### Aim of the task
Please find every line below that includes "sendBuffer" and report how many there are. Nothing else is needed.

### Data records
*** Block opens ***
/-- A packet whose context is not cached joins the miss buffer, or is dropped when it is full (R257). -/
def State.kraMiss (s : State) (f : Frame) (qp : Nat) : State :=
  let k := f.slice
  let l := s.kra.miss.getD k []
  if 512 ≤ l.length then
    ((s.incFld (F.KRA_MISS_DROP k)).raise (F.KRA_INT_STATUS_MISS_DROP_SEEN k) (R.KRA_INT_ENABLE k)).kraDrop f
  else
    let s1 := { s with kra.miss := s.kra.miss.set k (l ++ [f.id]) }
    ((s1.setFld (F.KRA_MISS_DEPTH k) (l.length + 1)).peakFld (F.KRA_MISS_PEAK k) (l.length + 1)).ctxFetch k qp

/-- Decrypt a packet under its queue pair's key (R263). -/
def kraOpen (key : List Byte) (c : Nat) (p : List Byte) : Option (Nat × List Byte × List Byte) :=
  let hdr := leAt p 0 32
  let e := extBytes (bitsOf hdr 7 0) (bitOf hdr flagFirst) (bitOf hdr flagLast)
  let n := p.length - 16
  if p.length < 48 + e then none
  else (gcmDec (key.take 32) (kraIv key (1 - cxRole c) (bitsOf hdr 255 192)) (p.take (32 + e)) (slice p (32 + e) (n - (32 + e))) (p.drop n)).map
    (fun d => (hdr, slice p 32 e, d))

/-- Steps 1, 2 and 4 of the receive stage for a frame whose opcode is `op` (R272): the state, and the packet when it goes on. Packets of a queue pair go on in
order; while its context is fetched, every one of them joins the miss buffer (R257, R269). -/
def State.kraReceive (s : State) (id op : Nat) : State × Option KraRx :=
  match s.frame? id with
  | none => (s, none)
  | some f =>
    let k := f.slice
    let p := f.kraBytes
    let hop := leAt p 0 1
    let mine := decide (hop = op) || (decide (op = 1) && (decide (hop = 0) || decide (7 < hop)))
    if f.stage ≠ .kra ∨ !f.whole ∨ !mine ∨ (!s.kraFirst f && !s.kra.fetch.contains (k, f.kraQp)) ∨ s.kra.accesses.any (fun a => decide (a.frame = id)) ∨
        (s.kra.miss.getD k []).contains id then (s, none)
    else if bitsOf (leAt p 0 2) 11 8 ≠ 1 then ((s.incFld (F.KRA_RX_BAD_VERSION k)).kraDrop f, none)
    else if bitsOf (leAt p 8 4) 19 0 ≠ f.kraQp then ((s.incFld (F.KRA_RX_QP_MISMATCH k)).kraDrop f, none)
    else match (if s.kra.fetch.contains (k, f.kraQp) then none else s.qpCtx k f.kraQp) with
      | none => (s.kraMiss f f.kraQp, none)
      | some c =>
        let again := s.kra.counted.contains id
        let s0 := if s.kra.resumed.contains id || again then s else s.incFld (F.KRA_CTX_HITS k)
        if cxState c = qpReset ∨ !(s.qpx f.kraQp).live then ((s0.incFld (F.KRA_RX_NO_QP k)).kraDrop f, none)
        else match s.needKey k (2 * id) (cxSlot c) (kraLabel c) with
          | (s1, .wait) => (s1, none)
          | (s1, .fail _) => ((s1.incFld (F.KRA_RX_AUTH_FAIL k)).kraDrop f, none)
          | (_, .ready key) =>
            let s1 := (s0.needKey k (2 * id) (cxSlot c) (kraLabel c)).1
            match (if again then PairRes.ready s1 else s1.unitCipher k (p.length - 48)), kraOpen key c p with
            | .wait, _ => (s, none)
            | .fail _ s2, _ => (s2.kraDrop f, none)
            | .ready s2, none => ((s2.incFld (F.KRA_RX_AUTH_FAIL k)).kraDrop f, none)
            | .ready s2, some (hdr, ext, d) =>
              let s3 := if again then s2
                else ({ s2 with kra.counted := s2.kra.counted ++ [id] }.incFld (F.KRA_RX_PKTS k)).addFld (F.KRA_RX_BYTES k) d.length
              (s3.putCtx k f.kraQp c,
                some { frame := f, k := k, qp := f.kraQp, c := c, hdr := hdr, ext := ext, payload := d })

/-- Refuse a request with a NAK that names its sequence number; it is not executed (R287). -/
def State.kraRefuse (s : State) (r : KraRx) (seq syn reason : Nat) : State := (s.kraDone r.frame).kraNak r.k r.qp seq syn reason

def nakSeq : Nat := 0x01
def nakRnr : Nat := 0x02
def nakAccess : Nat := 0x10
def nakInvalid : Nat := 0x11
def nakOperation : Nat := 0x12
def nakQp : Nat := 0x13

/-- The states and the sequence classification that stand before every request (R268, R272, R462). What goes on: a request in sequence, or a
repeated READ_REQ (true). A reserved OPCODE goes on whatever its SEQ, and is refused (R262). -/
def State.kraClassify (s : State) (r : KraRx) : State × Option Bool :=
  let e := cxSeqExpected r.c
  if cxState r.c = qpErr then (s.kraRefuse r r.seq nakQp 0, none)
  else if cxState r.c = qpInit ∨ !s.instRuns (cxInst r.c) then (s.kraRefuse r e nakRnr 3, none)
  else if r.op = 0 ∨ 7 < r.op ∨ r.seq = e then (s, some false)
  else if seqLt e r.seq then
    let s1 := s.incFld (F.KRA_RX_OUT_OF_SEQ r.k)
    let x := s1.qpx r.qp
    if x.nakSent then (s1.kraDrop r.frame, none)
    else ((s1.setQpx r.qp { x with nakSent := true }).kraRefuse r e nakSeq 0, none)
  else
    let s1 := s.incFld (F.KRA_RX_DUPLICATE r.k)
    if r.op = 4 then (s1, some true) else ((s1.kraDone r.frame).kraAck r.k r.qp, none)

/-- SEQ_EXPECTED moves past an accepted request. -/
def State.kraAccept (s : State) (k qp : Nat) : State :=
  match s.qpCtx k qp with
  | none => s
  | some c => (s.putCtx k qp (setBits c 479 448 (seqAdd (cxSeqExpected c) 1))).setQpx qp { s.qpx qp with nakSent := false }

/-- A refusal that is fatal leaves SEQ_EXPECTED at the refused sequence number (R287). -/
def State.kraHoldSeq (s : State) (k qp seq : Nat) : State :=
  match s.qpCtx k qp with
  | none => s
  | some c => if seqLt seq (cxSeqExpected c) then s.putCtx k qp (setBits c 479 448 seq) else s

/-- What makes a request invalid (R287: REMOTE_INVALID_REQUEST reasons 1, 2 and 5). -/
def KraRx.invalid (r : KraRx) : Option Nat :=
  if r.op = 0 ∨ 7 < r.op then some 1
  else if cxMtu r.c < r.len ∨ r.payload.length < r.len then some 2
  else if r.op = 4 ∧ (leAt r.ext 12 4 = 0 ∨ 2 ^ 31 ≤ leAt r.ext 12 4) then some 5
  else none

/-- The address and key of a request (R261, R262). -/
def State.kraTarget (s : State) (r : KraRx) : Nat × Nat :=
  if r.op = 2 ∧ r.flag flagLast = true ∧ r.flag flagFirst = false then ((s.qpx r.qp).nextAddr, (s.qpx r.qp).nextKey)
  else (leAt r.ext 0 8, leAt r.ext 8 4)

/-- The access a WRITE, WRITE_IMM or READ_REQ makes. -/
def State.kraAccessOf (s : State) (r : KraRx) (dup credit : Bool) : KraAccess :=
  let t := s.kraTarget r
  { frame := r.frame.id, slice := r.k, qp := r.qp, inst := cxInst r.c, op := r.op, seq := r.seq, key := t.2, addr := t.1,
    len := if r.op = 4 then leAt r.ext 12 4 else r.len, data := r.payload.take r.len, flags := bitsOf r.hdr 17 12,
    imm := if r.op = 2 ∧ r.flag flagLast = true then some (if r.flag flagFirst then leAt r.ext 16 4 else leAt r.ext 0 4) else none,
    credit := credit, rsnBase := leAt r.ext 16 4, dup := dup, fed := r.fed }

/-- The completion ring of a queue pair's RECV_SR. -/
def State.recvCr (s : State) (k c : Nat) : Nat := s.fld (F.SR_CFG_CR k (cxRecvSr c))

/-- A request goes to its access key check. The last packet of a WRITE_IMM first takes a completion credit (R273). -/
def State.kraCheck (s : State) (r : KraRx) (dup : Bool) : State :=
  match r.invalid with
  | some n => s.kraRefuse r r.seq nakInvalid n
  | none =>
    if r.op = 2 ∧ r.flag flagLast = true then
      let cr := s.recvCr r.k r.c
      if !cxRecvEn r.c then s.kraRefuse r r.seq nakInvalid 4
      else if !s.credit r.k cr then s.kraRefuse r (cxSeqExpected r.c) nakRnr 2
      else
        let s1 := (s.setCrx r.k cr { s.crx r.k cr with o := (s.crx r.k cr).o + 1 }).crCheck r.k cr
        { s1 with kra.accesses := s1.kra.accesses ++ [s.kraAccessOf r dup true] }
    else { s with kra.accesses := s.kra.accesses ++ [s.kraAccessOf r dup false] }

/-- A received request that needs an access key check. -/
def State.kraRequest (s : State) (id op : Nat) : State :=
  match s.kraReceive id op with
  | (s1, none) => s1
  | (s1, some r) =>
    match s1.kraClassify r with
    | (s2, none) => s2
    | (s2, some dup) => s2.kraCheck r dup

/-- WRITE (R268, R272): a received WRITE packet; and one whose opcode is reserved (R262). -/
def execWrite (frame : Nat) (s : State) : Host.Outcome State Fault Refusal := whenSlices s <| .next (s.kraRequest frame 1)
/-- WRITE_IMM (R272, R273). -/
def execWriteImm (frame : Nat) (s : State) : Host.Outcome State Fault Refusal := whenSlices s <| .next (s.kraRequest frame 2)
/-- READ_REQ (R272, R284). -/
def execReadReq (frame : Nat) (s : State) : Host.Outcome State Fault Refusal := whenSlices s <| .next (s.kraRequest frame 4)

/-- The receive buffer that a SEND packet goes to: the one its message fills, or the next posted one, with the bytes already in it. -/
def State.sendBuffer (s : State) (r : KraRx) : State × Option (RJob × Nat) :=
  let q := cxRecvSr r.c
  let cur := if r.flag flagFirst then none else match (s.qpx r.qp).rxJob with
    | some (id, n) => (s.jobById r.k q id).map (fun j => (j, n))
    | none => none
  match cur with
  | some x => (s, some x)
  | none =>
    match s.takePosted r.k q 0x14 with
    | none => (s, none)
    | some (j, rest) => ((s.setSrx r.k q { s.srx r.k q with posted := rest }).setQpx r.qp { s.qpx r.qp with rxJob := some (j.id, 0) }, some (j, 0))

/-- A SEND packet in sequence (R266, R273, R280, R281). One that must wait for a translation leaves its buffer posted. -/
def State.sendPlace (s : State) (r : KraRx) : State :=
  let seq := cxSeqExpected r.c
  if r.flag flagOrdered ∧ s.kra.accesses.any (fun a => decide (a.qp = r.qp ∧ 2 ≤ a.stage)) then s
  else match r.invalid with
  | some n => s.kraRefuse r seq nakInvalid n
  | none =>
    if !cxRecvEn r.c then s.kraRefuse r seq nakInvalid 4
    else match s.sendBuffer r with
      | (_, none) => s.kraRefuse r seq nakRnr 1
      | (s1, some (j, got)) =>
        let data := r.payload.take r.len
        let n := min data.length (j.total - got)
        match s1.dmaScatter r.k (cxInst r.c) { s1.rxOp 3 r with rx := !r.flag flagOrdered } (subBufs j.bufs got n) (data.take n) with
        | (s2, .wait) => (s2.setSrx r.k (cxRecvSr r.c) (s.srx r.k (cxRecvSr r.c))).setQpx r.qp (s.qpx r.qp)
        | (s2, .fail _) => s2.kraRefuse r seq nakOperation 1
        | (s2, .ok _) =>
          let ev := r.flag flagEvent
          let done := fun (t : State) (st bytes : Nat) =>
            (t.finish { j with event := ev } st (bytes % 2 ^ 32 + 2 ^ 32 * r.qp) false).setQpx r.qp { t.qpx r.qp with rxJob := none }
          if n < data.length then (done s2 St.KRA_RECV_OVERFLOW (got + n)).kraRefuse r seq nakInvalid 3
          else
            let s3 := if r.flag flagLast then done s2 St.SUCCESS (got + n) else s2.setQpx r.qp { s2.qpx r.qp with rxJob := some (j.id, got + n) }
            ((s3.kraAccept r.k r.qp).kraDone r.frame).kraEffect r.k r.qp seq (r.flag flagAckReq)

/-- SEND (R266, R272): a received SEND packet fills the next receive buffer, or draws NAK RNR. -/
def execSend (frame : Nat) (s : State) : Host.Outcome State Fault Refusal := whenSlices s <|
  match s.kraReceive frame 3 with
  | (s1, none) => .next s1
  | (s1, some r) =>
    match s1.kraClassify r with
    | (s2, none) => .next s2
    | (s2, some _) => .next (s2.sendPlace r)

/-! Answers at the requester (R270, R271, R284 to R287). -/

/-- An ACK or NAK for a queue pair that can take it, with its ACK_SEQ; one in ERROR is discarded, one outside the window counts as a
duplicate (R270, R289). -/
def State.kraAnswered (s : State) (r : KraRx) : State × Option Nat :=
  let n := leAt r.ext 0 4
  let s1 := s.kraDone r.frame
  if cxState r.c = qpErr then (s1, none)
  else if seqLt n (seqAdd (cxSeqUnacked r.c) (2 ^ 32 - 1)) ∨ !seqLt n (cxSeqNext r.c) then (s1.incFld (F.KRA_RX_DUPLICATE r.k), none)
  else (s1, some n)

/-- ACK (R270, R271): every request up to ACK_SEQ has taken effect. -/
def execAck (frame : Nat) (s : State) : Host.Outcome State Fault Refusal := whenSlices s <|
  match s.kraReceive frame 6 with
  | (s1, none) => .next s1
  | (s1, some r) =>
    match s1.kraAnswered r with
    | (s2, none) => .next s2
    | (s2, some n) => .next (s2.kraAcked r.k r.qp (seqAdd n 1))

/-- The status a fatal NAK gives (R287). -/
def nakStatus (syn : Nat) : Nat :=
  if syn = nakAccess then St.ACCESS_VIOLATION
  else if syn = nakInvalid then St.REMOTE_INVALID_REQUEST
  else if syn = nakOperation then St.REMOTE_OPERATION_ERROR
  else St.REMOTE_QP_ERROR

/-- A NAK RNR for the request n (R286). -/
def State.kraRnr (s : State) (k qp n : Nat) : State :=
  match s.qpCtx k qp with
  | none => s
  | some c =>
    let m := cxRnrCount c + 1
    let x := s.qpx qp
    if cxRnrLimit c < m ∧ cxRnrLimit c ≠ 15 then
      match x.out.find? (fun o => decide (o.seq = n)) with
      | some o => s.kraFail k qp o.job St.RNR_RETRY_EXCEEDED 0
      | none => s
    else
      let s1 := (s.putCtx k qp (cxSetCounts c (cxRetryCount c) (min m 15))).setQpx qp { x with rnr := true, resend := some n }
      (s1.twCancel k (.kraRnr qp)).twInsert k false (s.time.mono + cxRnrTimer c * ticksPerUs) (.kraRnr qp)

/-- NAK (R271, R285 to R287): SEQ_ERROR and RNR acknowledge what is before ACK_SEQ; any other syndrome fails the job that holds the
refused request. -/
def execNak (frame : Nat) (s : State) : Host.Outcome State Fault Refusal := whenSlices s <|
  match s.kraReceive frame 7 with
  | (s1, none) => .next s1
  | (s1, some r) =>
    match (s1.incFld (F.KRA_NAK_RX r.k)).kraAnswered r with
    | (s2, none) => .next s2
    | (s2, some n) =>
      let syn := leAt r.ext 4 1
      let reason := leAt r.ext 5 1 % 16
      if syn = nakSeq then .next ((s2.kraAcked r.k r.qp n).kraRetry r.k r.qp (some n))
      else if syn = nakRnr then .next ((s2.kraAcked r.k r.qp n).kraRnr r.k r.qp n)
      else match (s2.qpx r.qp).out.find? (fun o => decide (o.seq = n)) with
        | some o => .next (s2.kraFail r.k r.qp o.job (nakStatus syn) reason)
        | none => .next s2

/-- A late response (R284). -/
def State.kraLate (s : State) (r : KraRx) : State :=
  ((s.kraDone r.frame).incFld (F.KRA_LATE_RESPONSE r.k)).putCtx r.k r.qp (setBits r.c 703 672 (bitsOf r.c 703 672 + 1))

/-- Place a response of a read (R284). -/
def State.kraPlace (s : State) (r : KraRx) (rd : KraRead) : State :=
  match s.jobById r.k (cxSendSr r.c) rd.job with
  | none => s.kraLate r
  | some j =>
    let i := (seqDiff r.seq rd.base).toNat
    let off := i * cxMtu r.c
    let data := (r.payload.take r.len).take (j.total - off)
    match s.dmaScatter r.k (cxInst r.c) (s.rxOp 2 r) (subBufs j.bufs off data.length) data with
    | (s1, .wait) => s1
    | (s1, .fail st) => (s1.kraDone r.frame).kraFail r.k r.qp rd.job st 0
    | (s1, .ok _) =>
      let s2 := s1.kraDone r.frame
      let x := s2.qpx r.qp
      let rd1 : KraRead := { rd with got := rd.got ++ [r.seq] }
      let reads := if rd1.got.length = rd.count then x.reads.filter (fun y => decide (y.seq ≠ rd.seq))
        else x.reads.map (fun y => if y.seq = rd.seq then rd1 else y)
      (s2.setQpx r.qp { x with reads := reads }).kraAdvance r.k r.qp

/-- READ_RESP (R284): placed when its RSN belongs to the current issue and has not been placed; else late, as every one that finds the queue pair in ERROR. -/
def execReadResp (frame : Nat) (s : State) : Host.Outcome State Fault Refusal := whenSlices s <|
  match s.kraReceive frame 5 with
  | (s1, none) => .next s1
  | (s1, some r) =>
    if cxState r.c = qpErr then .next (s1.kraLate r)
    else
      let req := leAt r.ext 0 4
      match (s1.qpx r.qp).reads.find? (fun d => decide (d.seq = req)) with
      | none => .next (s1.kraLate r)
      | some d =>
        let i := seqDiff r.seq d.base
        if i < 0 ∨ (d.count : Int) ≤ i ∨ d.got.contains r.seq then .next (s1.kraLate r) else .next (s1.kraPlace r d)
*** Block closes ***
### Answer space
2